BEGIN Available data

/-! `msgRead` -/

@[simp] theorem msgRead_seq (k : Nat) (s : State) : (msgRead k s).seq = s.seq := rfl
@[simp] theorem msgRead_err (k : Nat) (s : State) : (msgRead k s).err = s.err := rfl
@[simp] theorem msgRead_i (k : Nat) (s : State) : (msgRead k s).i = s.i := rfl
@[simp] theorem msgRead_out (k : Nat) (s : State) : (msgRead k s).out = s.out := rfl
@[simp] theorem msgRead_grid (k : Nat) (s : State) : (msgRead k s).grid = s.grid := rfl
@[simp] theorem msgRead_msg (k : Nat) (s : State) : (msgRead k s).msg = s.msg := rfl
@[simp] theorem msgRead_w (k : Nat) (s : State) : (msgRead k s).w = s.w := rfl
@[simp] theorem msgRead_h (k : Nat) (s : State) : (msgRead k s).h = s.h := rfl
@[simp] theorem msgRead_len (k : Nat) (s : State) : (msgRead k s).len = s.len := rfl
@[simp] theorem msgRead_m (k : Nat) (s : State) : (msgRead k s).m = msgByte s k := rfl
@[simp] theorem msgRead_pr (k : Nat) (s : State) : (msgRead k s).pr = s.pr := rfl
@[simp] theorem msgRead_pg (k : Nat) (s : State) : (msgRead k s).pg = s.pg := rfl
@[simp] theorem msgRead_pb (k : Nat) (s : State) : (msgRead k s).pb = s.pb := rfl
@[simp] theorem msgRead_cfg (k : Nat) (s : State) : (msgRead k s).cfg = s.cfg := rfl
@[simp] theorem msgRead_launch (k : Nat) (s : State) : (msgRead k s).launch = s.launch := rfl
@[simp] theorem msgRead_pending (k : Nat) (s : State) : (msgRead k s).pending = s.pending := rfl
@[simp] theorem msgRead_portWord (k : Nat) (s : State) : (msgRead k s).portWord = s.portWord := rfl
@[simp] theorem msgRead_readback (k : Nat) (s : State) : (msgRead k s).readback = s.readback := rfl
@[simp] theorem msgRead_trace (k : Nat) (s : State) : (msgRead k s).trace = s.trace ++ [.msgRead k (msgByte s k)] := rfl

/-! `gridRead` -/

@[simp] theorem gridRead_seq (x y : Nat) (s : State) : (gridRead x y s).seq = s.seq := rfl
@[simp] theorem gridRead_err (x y : Nat) (s : State) : (gridRead x y s).err = s.err := rfl
@[simp] theorem gridRead_i (x y : Nat) (s : State) : (gridRead x y s).i = s.i := rfl
@[simp] theorem gridRead_out (x y : Nat) (s : State) : (gridRead x y s).out = s.out := rfl
@[simp] theorem gridRead_grid (x y : Nat) (s : State) : (gridRead x y s).grid = s.grid := rfl
@[simp] theorem gridRead_msg (x y : Nat) (s : State) : (gridRead x y s).msg = s.msg := rfl
@[simp] theorem gridRead_w (x y : Nat) (s : State) : (gridRead x y s).w = s.w := rfl
@[simp] theorem gridRead_h (x y : Nat) (s : State) : (gridRead x y s).h = s.h := rfl
@[simp] theorem gridRead_len (x y : Nat) (s : State) : (gridRead x y s).len = s.len := rfl
@[simp] theorem gridRead_m (x y : Nat) (s : State) : (gridRead x y s).m = s.m := rfl
@[simp] theorem gridRead_pr (x y : Nat) (s : State) : (gridRead x y s).pr = (pixelAt s x y).r := rfl
@[simp] theorem gridRead_pg (x y : Nat) (s : State) : (gridRead x y s).pg = (pixelAt s x y).g := rfl
@[simp] theorem gridRead_pb (x y : Nat) (s : State) : (gridRead x y s).pb = (pixelAt s x y).b := rfl
@[simp] theorem gridRead_cfg (x y : Nat) (s : State) : (gridRead x y s).cfg = s.cfg := rfl
@[simp] theorem gridRead_launch (x y : Nat) (s : State) : (gridRead x y s).launch = s.launch := rfl
@[simp] theorem gridRead_pending (x y : Nat) (s : State) : (gridRead x y s).pending = s.pending := rfl
@[simp] theorem gridRead_portWord (x y : Nat) (s : State) : (gridRead x y s).portWord = s.portWord := rfl
@[simp] theorem gridRead_readback (x y : Nat) (s : State) : (gridRead x y s).readback = s.readback := rfl
@[simp] theorem gridRead_trace (x y : Nat) (s : State) : (gridRead x y s).trace = s.trace ++ [.gridRead x y (pixelAt s x y)] := rfl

END Available data

## What to work on
Retype every line up to and including the one that contains "y s).out = s.out := rfl", beginning at the first line of the records, with no edits.

## Response to this exercise
/-! `msgRead` -/

@[simp] theorem msgRead_seq (k : Nat) (s : State) : (msgRead k s).seq = s.seq := rfl
@[simp] theorem msgRead_err (k : Nat) (s : State) : (msgRead k s).err = s.err := rfl
@[simp] theorem msgRead_i (k : Nat) (s : State) : (msgRead k s).i = s.i := rfl
@[simp] theorem msgRead_out (k : Nat) (s : State) : (msgRead k s).out = s.out := rfl
@[simp] theorem msgRead_grid (k : Nat) (s : State) : (msgRead k s).grid = s.grid := rfl
@[simp] theorem msgRead_msg (k : Nat) (s : State) : (msgRead k s).msg = s.msg := rfl
@[simp] theorem msgRead_w (k : Nat) (s : State) : (msgRead k s).w = s.w := rfl
@[simp] theorem msgRead_h (k : Nat) (s : State) : (msgRead k s).h = s.h := rfl
@[simp] theorem msgRead_len (k : Nat) (s : State) : (msgRead k s).len = s.len := rfl
@[simp] theorem msgRead_m (k : Nat) (s : State) : (msgRead k s).m = msgByte s k := rfl
@[simp] theorem msgRead_pr (k : Nat) (s : State) : (msgRead k s).pr = s.pr := rfl
@[simp] theorem msgRead_pg (k : Nat) (s : State) : (msgRead k s).pg = s.pg := rfl
@[simp] theorem msgRead_pb (k : Nat) (s : State) : (msgRead k s).pb = s.pb := rfl
@[simp] theorem msgRead_cfg (k : Nat) (s : State) : (msgRead k s).cfg = s.cfg := rfl
@[simp] theorem msgRead_launch (k : Nat) (s : State) : (msgRead k s).launch = s.launch := rfl
@[simp] theorem msgRead_pending (k : Nat) (s : State) : (msgRead k s).pending = s.pending := rfl
@[simp] theorem msgRead_portWord (k : Nat) (s : State) : (msgRead k s).portWord = s.portWord := rfl
@[simp] theorem msgRead_readback (k : Nat) (s : State) : (msgRead k s).readback = s.readback := rfl
@[simp] theorem msgRead_trace (k : Nat) (s : State) : (msgRead k s).trace = s.trace ++ [.msgRead k (msgByte s k)] := rfl

/-! `gridRead` -/

@[simp] theorem gridRead_seq (x y : Nat) (s : State) : (gridRead x y s).seq = s.seq := rfl
@[simp] theorem gridRead_err (x y : Nat) (s : State) : (gridRead x y s).err = s.err := rfl
@[simp] theorem gridRead_i (x y : Nat) (s : State) : (gridRead x y s).i = s.i := rfl
@[simp] theorem gridRead_out (x y : Nat) (s : State) : (gridRead x y s).out = s.out := rfl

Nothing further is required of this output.